Is there a better way to hide a password in code?

Set DB = WS.OpenDatabase(TRY3, True, False, ";pwd=SECRET")

Looks a bit obvious to say the least. I tried putting a string in place of Secret, but could not find the correct way.

Many thanks

 

[Swi]

You could use a variable but you still need to assign it's value at some point in the code.

Dim Password As String
Password = "SECRET"
Set DB = WS.OpenDatabase(TRY3, True, False, ";pwd=" & Password)

Swi

 

[ZOR]

Many thanks Swi. Seems unbelievable MS can't seem to give any thought to security during development of applications. No wonder it all gets hacked. Have a star anyway, as I had tried all variations I thought on the code. Regards

 

[Swi]

You could also have the password saved in a text file in the app path and have it encrypted and then read the text file and decrypt it when accessing the database. I agree, MS should have taken this into consideration.

Swi

 

[DrJavaJoe]

using
Password = "SECRET"
Compile and open the exe in notepad and search for "S E C R E T"

Now do this and try it again

Password = Chr(83) & Chr(69) & Chr(67) & Chr(82) & Chr(69) & Chr(84)


Two strings walk into a bar. The first string says to the bartender: 'Bartender, I'll have a beer. u.5n$x5t?*&4ru!2[sACC~ErJ'. The second string says: 'Pardon my friend, he isn't NULL terminated'.

 

[ZOR]

Thanks both.
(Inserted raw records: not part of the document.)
-- ==== Sys2Proof/Decode.lean ====
section
/-! DEFINITION. Commands spelt by words of spec/opcode_table.json. No row of the table gives its command any
bits: a ring command's 64 bytes are read by Machine/Take.lean (decodeEntry), and every other command is an
event or an access with operands, not a word. -/

namespace Sys2Proof

/-- The command that a word spells by the table's bits: none, as no row gives any. -/
def decodeTableWord (_nbits _w : Nat) : Option Instr := none

end Sys2Proof
end

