/-- What the segments of a stream say. `bad`: a feature outside R331 was met; `cut`: the entropy data ran into the end of
the data and not into a marker. -/
structure Jpg where
  quant : Tab (List Nat) := []
  huff : Tab Huff := []
  dri : Nat := 0
  sof : Option (Bool × Nat × Nat × List (Nat × Nat × Nat × Nat)) := none
  scan : Option (List (Nat × Nat × Nat)) := none
  chunks : List Chunk := []
  bad : Bool := false
  stop : Nat := 0
  cut : Bool := false

/-- Two bytes at an offset, big-endian. -/
def beAt (d : Bytes) (o : Nat) : Nat := byteAt d o * 256 + byteAt d (o + 1)

/-- DQT: tables of 8-bit or 16-bit entries. -/
def readDqt (j : Jpg) : Nat → Bytes → Jpg
  | 0, _ => j
  | n + 1, b =>
      if b.isEmpty then j else
      let t := byteAt b 0
      let e := if t / 16 = 0 then 1 else 2
      if 1 < t / 16 ∨ 3 < t % 16 ∨ b.length < 1 + 64 * e then { j with bad := true } else
      let z := (List.range 64).map fun k => if e = 1 then byteAt b (1 + k) else beAt b (1 + 2 * k)
      readDqt { j with quant := Tab.put j.quant (t % 16) z } n (b.drop (1 + 64 * e))

/-- DHT. -/
def readDht (j : Jpg) : Nat → Bytes → Jpg
  | 0, _ => j
  | n + 1, b =>
      if b.isEmpty then j else
      let t := byteAt b 0
      let bits := (List.range 16).map fun k => byteAt b (1 + k)
      let m := bits.foldl (· + ·) 0
      if 1 < t / 16 ∨ 3 < t % 16 ∨ b.length < 17 + m then { j with bad := true } else
      readDht { j with huff := Tab.put j.huff t (bits, (List.range m).map fun k => byteAt b (17 + k)) } n
        (b.drop (17 + m))

/-- SOF0 or SOF1: one frame of one to three components, only the first of which is sampled at 2. -/
def readSof (j : Jpg) (extended : Bool) (b : Bytes) : Jpg :=
  let p := byteAt b 0
  let n := byteAt b 5
  let cs := (List.range n).map fun i =>
    (byteAt b (6 + 3 * i), byteAt b (7 + 3 * i) / 16, byteAt b (7 + 3 * i) % 16, byteAt b (8 + 3 * i))
  let okC := cs.zipIdx.all fun ((_, h, v, q), i) => decide (q ≤ 3) &&
    (if i = 0 then (h == 1 || h == 2) && (v == 1 || v == 2) else h == 1 && v == 1)
  if j.sof.isSome || !(p == 8 || (extended && p == 12)) || !(1 ≤ n && n ≤ 3) || b.length != 6 + 3 * n || !okC
  then { j with bad := true }
  else { j with sof := some (p == 12, beAt b 1, beAt b 3, cs) }

/-- SOS: one scan of every component, with its tables defined. -/
def readSos (j : Jpg) (b : Bytes) : Jpg :=
  let n := byteAt b 0
  let cs := (List.range n).map fun i =>
    (byteAt b (1 + 2 * i), byteAt b (2 + 2 * i) / 16, byteAt b (2 + 2 * i) % 16)
  match j.sof with
  | none => { j with bad := true }
  | some (_, _, _, fs) =>
      let ok := j.scan.isNone && b.length == 4 + 2 * n && cs.map Prod.fst == fs.map Prod.fst &&
        (byteAt b (1 + 2 * n) == 0 && byteAt b (2 + 2 * n) == 63 && byteAt b (3 + 2 * n) == 0) &&
        (cs.all fun c => (Tab.get j.huff c.2.1).isSome && (Tab.get j.huff (16 + c.2.2)).isSome) &&
        (fs.all fun f => (Tab.get j.quant f.2.2.2).isSome)
      if ok then { j with scan := some cs } else { j with bad := true }

/-- Entropy-coded data: stuffed zeros and fill bytes go, RSTn ends a chunk; the offset of the marker
that ends the scan, or of the end. -/
def readEntropy : Nat → Bytes → Nat → List (Nat × Nat) → List Chunk → List Chunk × Nat
  | 0, _, o, cur, acc => (acc ++ [(cur.reverse, none)], o)
  | n + 1, b, o, cur, acc =>
      match b with
      | [] => (acc ++ [(cur.reverse, none)], o)
      | x :: r =>
          if x.toNat ≠ 0xFF then readEntropy n r (o + 1) ((x.toNat, o) :: cur) acc
          else match r with
            | [] => (acc ++ [(cur.reverse, none)], o)
            | y :: r2 =>
                let v := y.toNat
                if v = 0 then readEntropy n r2 (o + 2) ((0xFF, o) :: cur) acc
                else if v = 0xFF then readEntropy n r (o + 1) cur acc
                else if 0xD0 ≤ v ∧ v ≤ 0xD7 then
                  readEntropy n r2 (o + 2) [] (acc ++ [(cur.reverse, some (v - 0xD0))])
                else (acc ++ [(cur.reverse, none)], o)
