-- ==== Sys2Proof/Machine/RegMap.lean ====
section
/-! DEFINITION. The register tables of the spec, row by row: offset, layout, access codes and
reset values (R8, R11), and the look-up of a control-space offset. -/

namespace Sys2Proof.Machine
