/-- The 128 bytes of a digest block. -/
def Part.digestBytes (p : Part) : Bytes :=
  (List.range 16).flatMap fun t =>
    natLe 8 (if p.digestValid then (p.digests.getD t 0).toNat else 0)

/-- The part in a slot. -/
def State.part (s : State) (slot : Nat) : Option Part := Tab.get s.ledg.parts slot

/-- Updates a record: SEQ increments and the DRAM copy is rewritten. -/
def State.putPart (s : State) (slot : Nat) (p : Part) : State :=
  let p := { p with seq := p.seq + 1, recordLost := false }
  let s := { s with ledg := { s.ledg with parts := Tab.put s.ledg.parts slot p } }
  (s.store (ledgerBase + slot * 128) p.bytes).store (ledgerBase + 0x8000000 + slot * 128)
    p.digestBytes

/-- Updates the record in a slot, if it holds a part. -/
def State.updPart (s : State) (slot : Nat) (f : Part → Part) : State :=
  match s.part slot with
  | some p => s.putPart slot (f p)
  | none => s

/-- Changes one view of a part without counting as an update of the record. -/
def State.updView (s : State) (slot view : Nat) (f : View → View) : State :=
  { s with ledg := { s.ledg with
      parts := Tab.upd s.ledg.parts slot fun p => { p with views := listUpd p.views view f } } }

/-- Changes a part without an update of its record. -/
def State.notePart (s : State) (slot : Nat) (f : Part → Part) : State :=
  { s with ledg := { s.ledg with parts := Tab.upd s.ledg.parts slot f } }

/-- Parts not retired, by slot. -/
def State.liveParts (s : State) : List (Nat × Part) :=
  s.ledg.parts.filter fun p => p.2.st != .retired

/-- Undecided parts. -/
def State.undecidedParts (s : State) : List (Nat × Part) := s.ledg.parts.filter fun p => p.2.undecided

/-! ### Cutoffs (R263, R293) -/

/-- LEAD_NS of an output (R296). -/
def State.leadNs (s : State) (q : Nat) : Nat :=
  match s.imgRecord 10 4 q with
  | some r => leAt r 4 4
  | none => 0

/-- The outputs a recipe can select. -/
def State.recipeOutputs (s : State) (r : Bytes) : List Nat :=
  if byteAt r 4 = 0 then (List.range 64).filter (bit (leAt r 8 8))
  else match s.imgRecord 10 2 (byteAt r 5) with
    | some m => (List.range (byteAt m 5)).map (· + byteAt m 4)
    | none => []

/-- A recipe's lead in ns (R293). -/
def State.recipeLead (s : State) (k : Nat) : Nat :=
  match s.imgRecord 10 1 k with
  | some r => ((s.recipeOutputs r).map s.leadNs).foldl max 0
  | none => 0

/-- The largest lead among the recipes of a part definition, in counts at the present period. -/
def State.leadCounts (s : State) (r : Bytes) (enc : Nat) : Nat :=
  if s.dieStopped enc then 0 else
  let ns := ((List.range 16).map fun v =>
    if PD.recipe r v = 0xFF then 0 else s.recipeLead (PD.recipe r v)).foldl max 0
  ceilDiv (ns * 256) (max 1 (s.enc enc).diePeriod)

/-- The decision cutoff of an eject position. -/
def State.cutoffOf (s : State) (r : Bytes) (enc : Nat) (eject : Pos) : Pos :=
  posCounts eject (-((s.leadCounts r enc + PD.guardCounts r : Nat) : Int))

/-! ### Lines of a view -/

/-- The corrected lines of a stream whose positions a test accepts. -/
def Stream.linesAt (x : Stream) (f : Pos → Bool) : List CorrLine := x.lines.filter fun l => f l.pos

/-- A stream's lines whose pipe has not emitted them yet. -/
def Stream.inFlight (x : Stream) : List Pos :=
  (x.rawLines.filter fun l => !l.gap).map (·.pos) ++ x.align.map (·.pos) ++ x.binGroup.map (·.pos) ++
    x.readyLines.map (·.pos)

/-- One more line of a block goes into groups of `b` lines: the groups that are whole, the lines of the open one and
its block (04_line_pipes.md R108). -/
def groupStep (b : Nat) (t : Nat × Nat × Word) (l : Word × Bool) : Nat × Nat × Word :=
  let (n, k) := if t.2.1 ≠ 0 ∧ t.2.2 ≠ l.1 then (t.1 + 1, 0) else (t.1, t.2.1)
  if l.2 ∨ b ≤ k + 1 then (n + 1, 0, l.1) else (n, k + 1, l.1)

/-- The corrected lines that the lines on their way through the pipe become. -/
def Stream.corrInFlight (x : Stream) : Nat :=
  let work (l : WorkLine) : Word × Bool := (l.block, l.last || l.cut)
  let (n, k, _) := (x.binGroup.map work ++ x.align.map work ++
    (x.rawLines.filter fun l => !l.gap).map fun l => (l.block, l.last || l.cut)).foldl (groupStep x.binning) (0, 0, 0)
  x.readyLines.length + n + b2n (k ≠ 0)

/-! ### Capture selection (R266, R267, R327, R329) -/

/-- The capture rules of a primary stream: number and record. -/
def State.captureRules (s : State) (stream : Nat) : List (Nat × Bytes) :=
  (List.range 16).filterMap fun i => (s.imgRecord 9 4 i).bind fun r =>
    if byteAt r 4 = stream then some (i, r) else none

/-- AUDIT of a rule for a part. -/
def auditHolds (r : Bytes) (id : BitVec 64) : Bool :=
  bit (byteAt r 5) 3 && crc32 (bytesAt r 0x10 8 ++ natLe 8 id.toNat) % max 1 (leAt r 0xC 4) == 0

/-- A crop covers a corrected line of its stream, as far as its view's scope is known. -/
def State.cropCovers (s : State) (c : Crop) (k : Nat) : Bool :=
  match s.part c.slot, s.stream c.stream, (s.part c.slot).bind fun p => (s.seen p).imgRecord 9 4 c.rule with
  | some p, some x, some r =>
      p.id == c.partId && (match p.views[c.view]? with
        | none => false
        | some v => match v.first with
          | none => false
          | some f =>
              decide (f ≤ k + leAt r 0x18 2) && x.originOf k == x.originOf f &&
              (match v.last with
                | none => true
                | some l => decide (k ≤ l + leAt r 0x18 2)))
  | _, _, _ => false

/-- Every crop of a part takes its references on the lines that are there. -/
def State.cropRefs (s : State) (slot : Nat) : State :=
  (s.cap.crops.filter fun c => c.slot == slot).foldl (fun s c =>
    s.updStream c.stream fun x => { x with lines := x.lines.map (fun l =>
      if s.cropCovers c l.index && !l.crops.contains c.id then { l with crops := l.crops ++ [c.id] }
      else l) }) s

/-- Opens the provisional crops of a part: every rule with REJECT, BORDER, DISAGREE or DEFAULT, and
every rule whose AUDIT holds. -/
def State.openCrops (s : State) (slot : Nat) (p : Part) : State :=
  let s := (s.captureRules p.stream).foldl (fun s (i, r) =>
    if (byteAt r 5 &&& 0x17) = 0 ∧ !auditHolds r p.id then s else
    (p.views.zipIdx.filter fun (v, k) => v.local' && bit (byteAt r 6) k).foldl (fun s (v, k) =>
      let c : Crop := { id := s.cap.nextCrop, slot := slot, partId := p.id, rule := i, view := k,
                        stream := v.stream, library := byteAt r 7, line0 := 0, lines := 0, col0 := 0,
                        cols := 0, edge := false, ready := false }
      { s with cap := { s.cap with crops := s.cap.crops ++ [c], nextCrop := s.cap.nextCrop + 1 } }) s) s
  s.cropRefs slot

/-- Removes a crop and gives its references back. -/
def State.dropCrop (s : State) (id : Nat) : State :=
  ({ s with cap := { s.cap with crops := s.cap.crops.filter fun c => c.id != id
                                waiting := s.cap.waiting.filter fun c => c.id != id } } : State)
    |>.releaseCrop id

/-- A crop is abandoned. -/
def State.abandonCrop (s : State) (id : Nat) : State := (s.dropCrop id).count .capDropped []

/-- The extent of a crop whose lines have all been emitted: first line, lines, first column,
columns, and whether it was clipped (R327). -/
def State.cropExtent (s : State) (c : Crop) : Option (Nat × Nat × Nat × Nat × Bool) :=
  match s.part c.slot, s.stream c.stream, (s.part c.slot).bind fun p => (s.seen p).imgRecord 9 4 c.rule with
  | some p, some x, some r => match p.views[c.view]? with
      | none => none
      | some v => match v.first, v.last with
          | some f, some l =>
              let n := leAt r 0x18 2
              let lo := max (x.originOf f) (f - n)
              let stop := match x.nextOrigin f with
                | some o => o - 1
                | none => if x.closed then x.nextCorr - 1 else l + n
              let hi := min stop (l + n)
              if x.nextCorr ≤ hi then none else
              let w := leAt r 0x1A 2
              let clo := if p.mode = 2 then p.colFirst - w else 0
              let chi := if p.mode = 2 then min (x.columns - 1) (p.colLast + w) else x.columns - 1
              let edge := decide (f < lo + n) || decide (hi < l + n) ||
                (p.mode == 2 && (decide (p.colFirst < w) || decide (x.columns ≤ p.colLast + w)))
              some (lo, hi + 1 - lo, clo, chi + 1 - clo, edge)
          | _, _ => none
  | _, _, _ => none

/-- Selected crops whose last line has been emitted join the encoder's queue of 256 (R329). -/
def State.queueCrops (s : State) : State :=
  (s.cap.crops.filter fun c => c.ready).foldl (fun s c =>
    match s.cropExtent c with
    | none => s
    | some (lo, n, clo, m, edge) =>
        if 16384 < n ∨ 16384 < m then (s.setFlag .capFlags [] 1).abandonCrop c.id
        else if 256 ≤ s.cap.waiting.length then (s.setFlag .capFlags [] 0).abandonCrop c.id
        else
          let c := { c with line0 := lo, lines := n, col0 := clo, cols := m, edge := edge }
          { s with cap := { s.cap with crops := s.cap.crops.filter fun d => d.id != c.id
                                       waiting := s.cap.waiting ++ [c] } }) s

/-! ### Joining scores (R258 to R260) -/

/-- The joined score of a class. -/
def joinClass (rule : Nat) (vs : List Val) : Val :=
  match rule with
  | 0 => vs.foldl Val.max .nan
  | 2 => vs.foldl Val.min .nan
  | _ =>
      let sum := vs.foldl (fun a v => round32 (a.add v)) (.fin false 0)
      decodeEl 0x14 (roundFloat 0x14 false (sum.mul (.fin false (1 / (max 1 vs.length : Nat))))).1

/-- The joined scores of a model over the views, once every view has them. -/
def joinViews (rule : Nat) (vs : List (Option (List Word))) : Option (List Val) :=
  if vs.any Option.isNone || vs.isEmpty then none else
  let ss := vs.filterMap id
  let n := (ss.headD []).length
  some ((List.range n).map fun c => joinClass rule (ss.map fun l => decodeEl 0x14 (l.getD c 0x7FC00000).toNat))

/-- The winning class and its score; none if every score is NaN. -/
def winner (scores : List Val) : Option (Nat × Val) :=
  scores.zipIdx.foldl (fun m (v, c) => if v.isNan then m else match m with
    | none => some (c, v)
    | some (_, w) => if w.less v then some (c, v) else m) none

/-- The margin: the winning score less the second highest (R260). -/
def margin (scores : List Val) : Val :=
  match winner scores with
  | none => .nan
  | some (c, v) =>
      let rest := (scores.zipIdx.filter fun x => x.2 != c).map Prod.fst
      match winner rest with
      | none => .nan
      | some (_, w) => decodeEl 0x14 (roundFloat 0x14 false (v.add w.neg)).1

/-- The joined scores of a part's deep (0), shoal (1) or candidate (2) model. -/
def State.joined (s : State) (p : Part) (model : Nat) : Option (List Val) :=
  joinViews ((s.seen p).joinRule p.stream) (p.views.map fun v => match model with
    | 0 => v.deep
    | 1 => v.shoal
    | _ => v.cand)

/-! ### Eject entries (R294, R295) -/

/-- The outputs a valve map selects for a LATERAL (R295). -/
def valveMask (m : Bytes) (lateral : Nat) : BitVec 64 :=
  let count : Int := (byteAt m 5 : Int)
  let spread : Int := (byteAt m 6 : Int)
  let pitch : Int := ((max 1 (leAt m 0xC 4) : Nat) : Int)
  let x := toSigned 32 lateral - sleAt m 8 4
  let v := x / pitch
  let r := x - v * pitch
  let band : Int := (leAt m 0x10 4 : Int)
  let valves : List Int :=
    if v < 0 ∨ count ≤ v then
      if byteAt m 0x14 = 1 ∧ v = -1 then [0]
      else if byteAt m 0x14 = 1 ∧ v = count then [count - 1] else []
    else
      let lo := if r < band then v - spread - 1 else v - spread
      let hi := if pitch - band ≤ r then v + spread + 1 else v + spread
      ((List.range (hi - lo + 1).toNat).map fun (i : Nat) => lo + (i : Int)).filter fun k =>
        decide (0 ≤ k) && decide (k < count)
  let out (k : Int) : Nat :=
    byteAt m 4 + (if byteAt m 7 = 1 then (count - 1 - k).toNat else k.toNat)
  n64 ((valves.map fun k => 2 ^ out k).foldl (· ||| ·) 0)

/-- The mask a recipe gives a part. -/
def State.recipeMask (s : State) (r : Bytes) (p : Part) : BitVec 64 :=
  if byteAt r 4 = 0 then n64 (leAt r 8 8)
  else match s.imgRecord 10 2 (byteAt r 5) with
    | some m => valveMask m p.lateral.toNat
    | none => 0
DrJavaJoe I will adopt that method. Have a star and thanks, tried earlier but site up/down. How do I hide the word "Password"? (only joking) Its bad enough having "pwd", what clever megabuck earner put that in?. Thanks again

 

[ZOR]

Sorry DrJavaJoe. You deserved a star here but the site went down last night. Regards

 

[CassandraR]

Some suggestions, if I may:

1. Don't use easily recognizable text, such as "SECRET". Use random characters, with random capitalization.

2. Don't just assign the password. Calculate the password. For example:

    ' In the procedure used:
    strPassword = "KqaOrI6"
    Call BuildPWD(strPassword)

   . . .

    ' In BuildPWD procedure, add:
Private Sub BuildPWD(ByRef strPW as String)
    strPW = strPW & Chr(34 + 27)
    strPW = strPW & Chr(15 * 6)
    ' et cetera
End Sub

You get the picture, right? Searching the exe file will not reveal password, since the password is not compiled as text.

Cassandra

 

[ZOR]

Thanks Cassandra. I will use DrJaveJoe's example wrapped up as your suggestion. Just a shame that ";pwd=" exists as a real pointer to a hacker. Anyway I have encrypted the Access DB, just hope that keeps everything out of sight. Have a star, thanks again

 

[CassandraR]

Glad to be of service, Zor. You are welcome.

Thanks for the star!!

Cassandra

 

[MatDavies]

I normally keep passwords in the registry, I encrypt them first.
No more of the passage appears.